● ACTIVITY: The records that follow must be reproduced in full, exactly as written.

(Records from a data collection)
Segment Open
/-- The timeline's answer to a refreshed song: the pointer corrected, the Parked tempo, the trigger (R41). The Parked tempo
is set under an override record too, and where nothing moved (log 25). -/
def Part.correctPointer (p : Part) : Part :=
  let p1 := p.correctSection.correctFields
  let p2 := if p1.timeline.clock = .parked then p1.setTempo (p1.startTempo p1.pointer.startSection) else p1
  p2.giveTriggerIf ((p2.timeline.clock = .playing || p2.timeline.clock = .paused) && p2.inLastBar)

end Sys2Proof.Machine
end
Segment Closed
● SOLUTION FOR THIS PROBLEM:
/-- The timeline's answer to a refreshed song: the pointer corrected, the Parked tempo, the trigger (R41). The Parked tempo
is set under an override record too, and where nothing moved (log 25). -/
def Part.correctPointer (p : Part) : Part :=
  let p1 := p.correctSection.correctFields
  let p2 := if p1.timeline.clock = .parked then p1.setTempo (p1.startTempo p1.pointer.startSection) else p1
  p2.giveTriggerIf ((p2.timeline.clock = .playing || p2.timeline.clock = .paused) && p2.inLastBar)

end Sys2Proof.Machine
end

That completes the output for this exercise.